Kunci pengetahuan itu adalah kebenaran Firman Tuhan yang tercantum dalam kitab taurat. 

Ahli taurat mendapat mandat dan kuasa di bidang keagamaan yaitu mereka berhak menafsirkan kitab taurat dan membuat peraturan dan menetapkan hukum taurat. 

Mengambil kunci pengetahuan berarti mereka menjadi batu sandungan karena menyesatkan orang dengan penafsiran tidak sesuai dengan kebenaran Allah. 

Sebetulnya mereka tahu ada firman Tuhan yang menubuatkan kedatangan Mesias serta tanda-tanda ajaib yang dilakukan Mesias. 

Tetapi mereka menutupi kebenaran dan berupaya supaya masyarakat Yahudi tidak mengakui Yesus adalah Mesias dengan menyebarkan fitnah, intimidasi, dan membunuh Yesus. 

Ahli taurat berusaha keras menghalangi masyarakat Yahudi untuk percaya kepada Yesus adalah Mesias. 

Kemudian, 

Rasul Paulus menggambarkan keadaan manusia meskipun sudah melakukan hukum taurat namun tidak berarti bisa mengklaim kebenaran di dalam dirinya. 
sebab setiap manusia sudah berdosa dan tak ada kebenaran di dalam dirinya. 
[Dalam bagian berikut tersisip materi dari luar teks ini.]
-- ==== Sys2Proof/Laws/State.lean ====
section
/-!
SUPPORT. The fields of the state after each named update of one unit, and what a read of a unit gives after an update.
-/

namespace Sys2Proof.Laws

open Sys2Proof.Machine

/-! ### updSlot -/

@[simp] theorem updSlot_cycle (s : State) (id : Nat) (f : Slot → Slot) : (s.updSlot id f).cycle = s.cycle := rfl
@[simp] theorem updSlot_cur (s : State) (id : Nat) (f : Slot → Slot) : (s.updSlot id f).cur = s.cur := rfl
@[simp] theorem updSlot_turnq (s : State) (id : Nat) (f : Slot → Slot) : (s.updSlot id f).turnq = s.turnq := rfl
@[simp] theorem updSlot_inputs (s : State) (id : Nat) (f : Slot → Slot) : (s.updSlot id f).inputs = s.inputs := rfl
@[simp] theorem updSlot_fresh (s : State) (id : Nat) (f : Slot → Slot) : (s.updSlot id f).fresh = s.fresh := rfl
@[simp] theorem updSlot_nextId (s : State) (id : Nat) (f : Slot → Slot) : (s.updSlot id f).nextId = s.nextId := rfl
@[simp] theorem updSlot_mem (s : State) (id : Nat) (f : Slot → Slot) : (s.updSlot id f).mem = s.mem := rfl
@[simp] theorem updSlot_tags (s : State) (id : Nat) (f : Slot → Slot) : (s.updSlot id f).tags = s.tags := rfl
@[simp] theorem updSlot_empties (s : State) (id : Nat) (f : Slot → Slot) : (s.updSlot id f).empties = s.empties := rfl
@[simp] theorem updSlot_soft (s : State) (id : Nat) (f : Slot → Slot) : (s.updSlot id f).soft = s.soft := rfl
@[simp] theorem updSlot_bad (s : State) (id : Nat) (f : Slot → Slot) : (s.updSlot id f).bad = s.bad := rfl
@[simp] theorem updSlot_regs (s : State) (id : Nat) (f : Slot → Slot) : (s.updSlot id f).regs = s.regs := rfl
@[simp] theorem updSlot_running (s : State) (id : Nat) (f : Slot → Slot) : (s.updSlot id f).running = s.running := rfl
@[simp] theorem updSlot_cores (s : State) (id : Nat) (f : Slot → Slot) : (s.updSlot id f).cores = s.cores := rfl
@[simp] theorem updSlot_creels (s : State) (id : Nat) (f : Slot → Slot) : (s.updSlot id f).creels = s.creels := rfl
@[simp] theorem updSlot_mods (s : State) (id : Nat) (f : Slot → Slot) : (s.updSlot id f).mods = s.mods := rfl
@[simp] theorem updSlot_weaves (s : State) (id : Nat) (f : Slot → Slot) : (s.updSlot id f).weaves = s.weaves := rfl
@[simp] theorem updSlot_accesses (s : State) (id : Nat) (f : Slot → Slot) : (s.updSlot id f).accesses = s.accesses := rfl
@[simp] theorem updSlot_fills (s : State) (id : Nat) (f : Slot → Slot) : (s.updSlot id f).fills = s.fills := rfl
@[simp] theorem updSlot_putxs (s : State) (id : Nat) (f : Slot → Slot) : (s.updSlot id f).putxs = s.putxs := rfl
@[simp] theorem updSlot_arms (s : State) (id : Nat) (f : Slot → Slot) : (s.updSlot id f).arms = s.arms := rfl
@[simp] theorem updSlot_preqs (s : State) (id : Nat) (f : Slot → Slot) : (s.updSlot id f).preqs = s.preqs := rfl
@[simp] theorem updSlot_hostMem (s : State) (id : Nat) (f : Slot → Slot) : (s.updSlot id f).hostMem = s.hostMem := rfl
@[simp] theorem updSlot_links (s : State) (id : Nat) (f : Slot → Slot) : (s.updSlot id f).links = s.links := rfl
@[simp] theorem updSlot_discarded (s : State) (id : Nat) (f : Slot → Slot) : (s.updSlot id f).discarded = s.discarded := rfl

/-! ### updMe -/

@[simp] theorem updMe_cycle (s : State) (f : Slot → Slot) : (s.updMe f).cycle = s.cycle := rfl
@[simp] theorem updMe_cur (s : State) (f : Slot → Slot) : (s.updMe f).cur = s.cur := rfl
@[simp] theorem updMe_turnq (s : State) (f : Slot → Slot) : (s.updMe f).turnq = s.turnq := rfl
@[simp] theorem updMe_inputs (s : State) (f : Slot → Slot) : (s.updMe f).inputs = s.inputs := rfl
@[simp] theorem updMe_fresh (s : State) (f : Slot → Slot) : (s.updMe f).fresh = s.fresh := rfl
@[simp] theorem updMe_nextId (s : State) (f : Slot → Slot) : (s.updMe f).nextId = s.nextId := rfl
@[simp] theorem updMe_mem (s : State) (f : Slot → Slot) : (s.updMe f).mem = s.mem := rfl
@[simp] theorem updMe_tags (s : State) (f : Slot → Slot) : (s.updMe f).tags = s.tags := rfl
@[simp] theorem updMe_empties (s : State) (f : Slot → Slot) : (s.updMe f).empties = s.empties := rfl
@[simp] theorem updMe_soft (s : State) (f : Slot → Slot) : (s.updMe f).soft = s.soft := rfl
@[simp] theorem updMe_bad (s : State) (f : Slot → Slot) : (s.updMe f).bad = s.bad := rfl
@[simp] theorem updMe_regs (s : State) (f : Slot → Slot) : (s.updMe f).regs = s.regs := rfl
@[simp] theorem updMe_running (s : State) (f : Slot → Slot) : (s.updMe f).running = s.running := rfl
@[simp] theorem updMe_cores (s : State) (f : Slot → Slot) : (s.updMe f).cores = s.cores := rfl
@[simp] theorem updMe_creels (s : State) (f : Slot → Slot) : (s.updMe f).creels = s.creels := rfl
@[simp] theorem updMe_mods (s : State) (f : Slot → Slot) : (s.updMe f).mods = s.mods := rfl
@[simp] theorem updMe_weaves (s : State) (f : Slot → Slot) : (s.updMe f).weaves = s.weaves := rfl
@[simp] theorem updMe_accesses (s : State) (f : Slot → Slot) : (s.updMe f).accesses = s.accesses := rfl
@[simp] theorem updMe_fills (s : State) (f : Slot → Slot) : (s.updMe f).fills = s.fills := rfl
@[simp] theorem updMe_putxs (s : State) (f : Slot → Slot) : (s.updMe f).putxs = s.putxs := rfl
@[simp] theorem updMe_arms (s : State) (f : Slot → Slot) : (s.updMe f).arms = s.arms := rfl
@[simp] theorem updMe_preqs (s : State) (f : Slot → Slot) : (s.updMe f).preqs = s.preqs := rfl
@[simp] theorem updMe_hostMem (s : State) (f : Slot → Slot) : (s.updMe f).hostMem = s.hostMem := rfl
@[simp] theorem updMe_links (s : State) (f : Slot → Slot) : (s.updMe f).links = s.links := rfl
@[simp] theorem updMe_discarded (s : State) (f : Slot → Slot) : (s.updMe f).discarded = s.discarded := rfl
oleh sebab itu manusia dibenarkan oleh iman dan bukan karena sudah lakukan hukum taurat. 

Roma 3:28 
karena kami yakin, bahwa manusia dibenarkan karena iman, dan bukan karena ia melakukan hukum Taurat

pernyataan ini menjadi kontroversi, karena Martin Luther mengartikan ayat Roma 3:28 ini seolah-olah hanya dengan iman saja maka manusia dibenarkan oleh Allah sedangkan perbuatan baik yang dilakukan manusia tidak dapat menyelamatkan manusia. 

Sampai sekarang pandangan beliau diterima oleh sebagian besar kalangan kristen protestan. 

Bahkan Martin Luther pernah hendak menghapuskan kitab Yakobus dari Alkitab Perjanjian Baru sebab disitu tertulis ajaran mengenai iman versus perbuatan. 

Yakobus 2:14 
apakah gunanya, saudara-saudaraku, 
jika seorang mengatakan, bahwa ia mempunyai iman, padahal ia tidak mempunyai perbuatan? dapatkah iman itu menyelamatkan dia?  

Yakobus 2:22, 26 
kamu lihat, bahwa iman bekerjasama dengan perbuatan-perbuatan dan oleh perbuatan-perbuatan itu iman menjadi sempurna sebab seperti tubuh tanpa roh adalah mati, demikian jugalah iman tanpa perbuatan-perbuatan adalah mati. 

JADI, 

ada 3 hal yang menjadi permenungan bagi kita pada hari ini, yaitu : 

Pertama 
Menyadari kecendrungan manusia jatuh kedalam dosa melalui pikiran/perbuatan

solusinya 
• segera mengakui dosa 
• mohon pengampunan 
• segera bertobat 

Kedua 
Jangan menjadi penghalang atau batu sandungan bagi orang lain yang mau datang dan percaya kepada Yesus. 

Ketiga 
Iman yang teguh dan perbuatan yang berkenan bagi Aĺlah yg menyelamatkan manusia dari alam maut dan beroleh kehidupan kekal di sorga.

Semoga kita mawas diri dari sikap kita cenderung berbuat dosa dan hindari sikap orang farisi dan ahli taurat dalam hidup kita sehari-hari.